The Unresolved Questions
Along their journey, Xu and Kazantsev also made some unexpected discoveries that call into question some common practices and beliefs about active learning strategies.
For example, if one were to “guess” the label of the sample directly using current model beliefs (i.e., taking the expectation without any modifications), the approximation would yield exactly the same utility for all of the samples, making it useless. On the other hand, even after doing the expensive computation of the true utilities, they would still be fairly close and therefore have limited distinguishability. In addition, even if one were allowed to “peek” at the true label of the samples, which in principle should give us an advantage over any other possible “guesses,” it was empirically found that many popular goal-oriented active learning strategies actually perform much worse.

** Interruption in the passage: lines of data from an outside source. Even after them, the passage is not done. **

/-- R193, R97, R98, R201: PXS.WRITE in range puts h, v and color on the outputs of lanes 0, 1 and 2 where the bank's group
has a latch line; without one it shifts and gives the diagnostic. No cell changes. -/
def Obligations.ShiftRegisterPixelCommitsItsFields : Prop :=
  ∀ (s : State) (h v : Half) (color : Byte) (k : Nat), s.Inv → s.ControlIdle → s.cfg.pxsBank = some k →
    s.cfg.pxsCmin ≤ h → h ≤ s.cfg.pxsCmax → s.cfg.pxsRmin ≤ v → v ≤ s.cfg.pxsRmax →
    s.cfg.pxsKmin ≤ color → color ≤ s.cfg.pxsKmax →
    let b := s.cfg.bankAt k
    let frames := [field h.toNat b.n, field v.toNat b.n, field color.toNat b.n]
    ∃ t, exec (.pxsWrite h v color) s = .next t ∧
      (∀ id, t.line id = s.lineAfterShift b frames id) ∧ (∀ a, t.readCell a = s.readCell a) ∧
      (∀ L, (s.cfg.groupAt b.group).latch = some L →
        t = { s with
          lines := t.lines, cp := Cp.idle, trace := t.trace,
          devs := s.devs.map fun d => s.committed L
            (s.loaded (s.cfg.groupAt b.group).clk (8 * b.n) (s.laneSent b frames) d) } ∧
        t.pins (.lane k 0) = h.toNat ∧ t.pins (.lane k 1) = v.toNat ∧ t.pins (.lane k 2) = color.toNat ∧
        t.trace.length = s.trace.length + 24 * b.n + 3) ∧
      ((s.cfg.groupAt b.group).latch = none →
        t = { s with
          lines := t.lines, cp := Cp.idle, trace := t.trace, diag := { s.diag with noLatch := true },
          devs := s.devs.map (s.loaded (s.cfg.groupAt b.group).clk (8 * b.n) (s.laneSent b frames)) } ∧
        ∃ ticks, ticks.length = 24 * b.n ∧ t.trace = [.resp []] :: [.diag .noLatch] :: ticks ++ s.trace)

/-- R194, R195, R198, R199, R99, R100: the domains, rows first, each minimum then maximum. -/
def Obligations.DomainsAreAnswered : Prop :=
  ∀ s : State,
    (s.cfg.pxsBank.isSome = true →
      exec .pxsArange s = .next { s with
        cp := Cp.idle,
        trace := [.resp (bytesLE 2 s.cfg.pxsRmin.toNat ++ bytesLE 2 s.cfg.pxsRmax.toNat ++
          bytesLE 2 s.cfg.pxsCmin.toNat ++ bytesLE 2 s.cfg.pxsCmax.toNat)] :: s.trace } ∧
      exec .pxsCrange s = .next { s with
        cp := Cp.idle, trace := [.resp [s.cfg.pxsKmin, s.cfg.pxsKmax]] :: s.trace }) ∧
    (s.cfg.pxsBank = none → exec .pxsArange s = .next (s.raiseFault .badUnit) ∧
      exec .pxsCrange s = .next (s.raiseFault .badUnit)) ∧
    exec .pxbArange s = .next { s with
      cp := Cp.idle,
      trace := [.resp (bytesLE 2 0 ++ bytesLE 2 (s.cfg.h - 1) ++ bytesLE 2 0 ++ bytesLE 2 (s.cfg.w - 1))] :: s.trace } ∧
    exec .pxbCrange s = .next { s with
      cp := Cp.idle, trace := [.resp [s.cfg.pxbKmin, s.cfg.pxbKmax]] :: s.trace }

/-- R126: a pixel written through the bus-scan writer is not in the active buffer until the present, and is after it. -/
def Obligations.PixelIsActiveOnlyAfterThePresent : Prop :=
  ∀ (s : State) (h v : Half) (color : Byte), s.Inv → s.txn.io = false →
    h.toNat < s.cfg.w → v.toNat < s.cfg.h → s.cfg.pxbKmin ≤ color → color ≤ s.cfg.pxbKmax →
    ∃ t u, exec (.pxbWrite h v color) s = .next t ∧ exec .pxbPresent t = .next u ∧
      (∀ r c, s.cfg.inGrid r c = true → t.cell t.sel r c = s.cell s.sel r c) ∧ t.sel = s.sel ∧
      u.sel = !s.sel ∧ u.cell u.sel v.toNat h.toNat = color

/-! ### The status registers -/

/-- R220, R24 to R29: SYS.RDREG responds with the register's named bits, the others 0, and changes nothing. -/
def Obligations.StatusRegistersAreRead : Prop :=
  ∀ s : State,
    (∀ reg : Byte, reg.toNat ≤ 3 → exec (.sysRdreg reg) s = .next { s with
      cp := Cp.idle, trace := [.resp [s.statusReg reg.toNat]] :: s.trace }) ∧
    (∀ reg : Byte, 3 < reg.toNat → exec (.sysRdreg reg) s = .next (s.raiseFault .illegalCommand)) ∧
    (s.statusReg 0).toNat = s.sel.toNat ∧
    (s.statusReg 1).toNat = s.diag.noLatch.toNat + 2 * s.diag.noClear.toNat + 4 * s.diag.oor.toNat ∧
    (s.statusReg 2).toNat = 128 * s.fault.v.toNat + s.fault.cause.toNat ∧
    (s.statusReg 3).toNat =
      s.txn.ao.toNat + 2 * s.txn.io.toNat + 4 * s.txn.asnap.toNat + 8 * s.txn.wsnap.toNat

/-! ### The scan engine -/

/-- R212, R211: one undisturbed iteration at an address in the grid drives the active buffer's cell on the colour bus and
changes nothing else. -/
def Obligations.ScanIterationDrivesTheActiveCell : Prop :=
  ∀ s : State, s.Inv → s.sc.phase = .sH →
    let h := s.sampleAddr s.cfg.scanH
    let v := s.sampleAddr s.cfg.scanV
    s.cfg.inGrid v.toNat h.toNat = true →
    let t := scanStep^[6] s
    t = { s with
      lines := t.lines, trace := t.trace,
      sc := { phase := .sH, h := h, v := v, snap := s.sel, val := s.cell s.sel v.toNat h.toNat } } ∧
    (∀ i id, s.cfg.scanC.line[i]? = some id → t.line id = (s.cell s.sel v.toNat h.toNat).getLsbD i) ∧
    (∀ id, id ∉ s.cfg.scanC.line → t.line id = s.line id) ∧ t.trace.length = s.trace.length + 6

/-- R213: at an address outside the grid the iteration ends after the test: no selector load, no cell read, no drive. -/
def Obligations.ScanHoldsOutsideTheGrid : Prop :=
  ∀ s : State, s.sc.phase = .sH →
    let h := s.sampleAddr s.cfg.scanH
    let v := s.sampleAddr s.cfg.scanV
    s.cfg.inGrid v.toNat h.toNat = false →
    scanStep^[3] s = { s with
      sc := { s.sc with phase := .sH, h := h, v := v },
      trace := [] :: [.busSample s.cfg.scanV.line (s.cfg.scanV.line.map s.sample)] ::
        [.busSample s.cfg.scanH.line (s.cfg.scanH.line.map s.sample)] :: s.trace }

/-- R210, R239, R242, R246: a scan step depends on nothing of the command processor but cells and selector, and changes
only its own registers, its colour lines and the trace. -/
def Obligations.ScanEngineStaysOnItsSide : Prop :=
  (∀ (s : State) (f : FaultReg) (d : DiagReg) (x : TxnReg) (c : Cp) (ds : List Device) (ps : List Packet),
    scanStep { s with fault := f, diag := d, txn := x, cp := c, devs := ds, host := ps } =
      { scanStep s with fault := f, diag := d, txn := x, cp := c, devs := ds, host := ps }) ∧
  ∀ s : State, s.Canonical →
    scanStep s = { s with
      lines := (scanStep s).lines, sc := (scanStep s).sc, trace := (scanStep s).trace } ∧
    ∀ id, id ∉ s.cfg.scanC.line → (scanStep s).line id = s.line id

/-- R74: no command touches the scan engine, its colour lines or an input line. -/
def Obligations.CommandsStayOffTheScanLines : Prop :=
  ∀ (i : Instr) (s t : State), s.Inv → exec i s = .next t →
    t.sc = s.sc ∧ t.inputs = s.inputs ∧ ∀ id ∈ s.cfg.scanC.line, t.line id = s.line id

/-- R74, R75, R250: a step of the command processor that writes no cell and stores no selector, and a step of the scan
engine, lead to the same state in either order, but for the order of the trace. Steps of the command processor that change a cell or the
selector do not commute, and are left to the statements on the memory order. -/
def Obligations.CommandAndScanStepsCommute : Prop :=
  ∀ s : State, s.Inv → (cpStep s).fb = s.fb → (cpStep s).sel = s.sel →
    ({ scanStep (cpStep s) with lines := [], trace := [] } : State) =
      { cpStep (scanStep s) with lines := [], trace := [] } ∧
    ∀ id, (scanStep (cpStep s)).line id = (cpStep (scanStep s)).line id

/-- R210, R251: in every fair run, whatever the host offers and the environment does in it, the scan engine begins an
iteration again and again. -/
def Obligations.ScanEngineNeverStops : Prop :=
  ∀ (r : Nat → State) (turns : Nat → Turn) (offers : Nat → List Packet), IsRun r turns offers → Fair r turns →
    ∀ n, ∃ m, n ≤ m ∧ (r m).sc.phase = .sH

/-- R275, R214: while no address line changes inside an iteration, the address served at its end is the one still
presented. Under A_DWELL, in a run without a reset, every address of the grid that is presented gets its cell driven while
it is still presented: an address that is changed before the change, and in a fair run an address that is never changed. -/
def Obligations.DwellingAddressIsTheOneServed : Prop :=
  (∀ (r : Nat → State) (n : Nat), (r 0).Inv → (r 0).turn = .scan → (r 0).sc.phase = .sH →
    (∀ i, i < n → step (r i) = .next (r (i + 1)) ∧ Dwells (r i) (r (i + 1)) ∧ (r i).NoReset) →
    (∀ i, 0 < i → i ≤ n → (r i).sc.phase ≠ .sH) → (r n).sc.phase = .sDrv →
    (r n).sc.h = (r n).sampleAddr (r n).cfg.scanH ∧ (r n).sc.v = (r n).sampleAddr (r n).cfg.scanV) ∧
  ∀ (r : Nat → State) (turns : Nat → Turn) (offers : Nat → List Packet), IsRun r turns offers → (r 0).Inv →
    (∀ n, (turns n).isReset = false) → DwellsAlong r turns →
    (∀ m, AddressMoves (r m) (r (m + 1)) → AddressInGrid (r m) →
      ∃ e, e < m ∧ Serves r turns e ∧ ∀ i, e ≤ i → i ≤ m → SameAddress (r i) (r m)) ∧
    (Fair r turns → ∀ n, (∀ i, n ≤ i → ¬ AddressMoves (r i) (r (i + 1))) → AddressInGrid (r n) →
      ∃ e, n ≤ e ∧ Serves r turns e)

/-! ### Memory order -/

/-- R68: every step keeps the state what its trace left behind; reset leaves it so. -/
def Obligations.StepsKeepTheTraceCoherent : Prop :=
  (∀ s t : State, s.Inv → s.Coherent → step s = .next t → t.Coherent) ∧
  ∀ (cfg : Config) (d : Draw), (State.resetWith cfg d).Coherent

While Xu and Kazantsev have preliminary results, being able to refine their research further will move their work forward.
“The main purpose of this paper is to share our findings with the community so fellow researchers in the machine learning field can become aware of these issues and make more exciting discoveries to carry this line of research forward,” said Xu. “We are very interested in this topic and will continue looking into it.”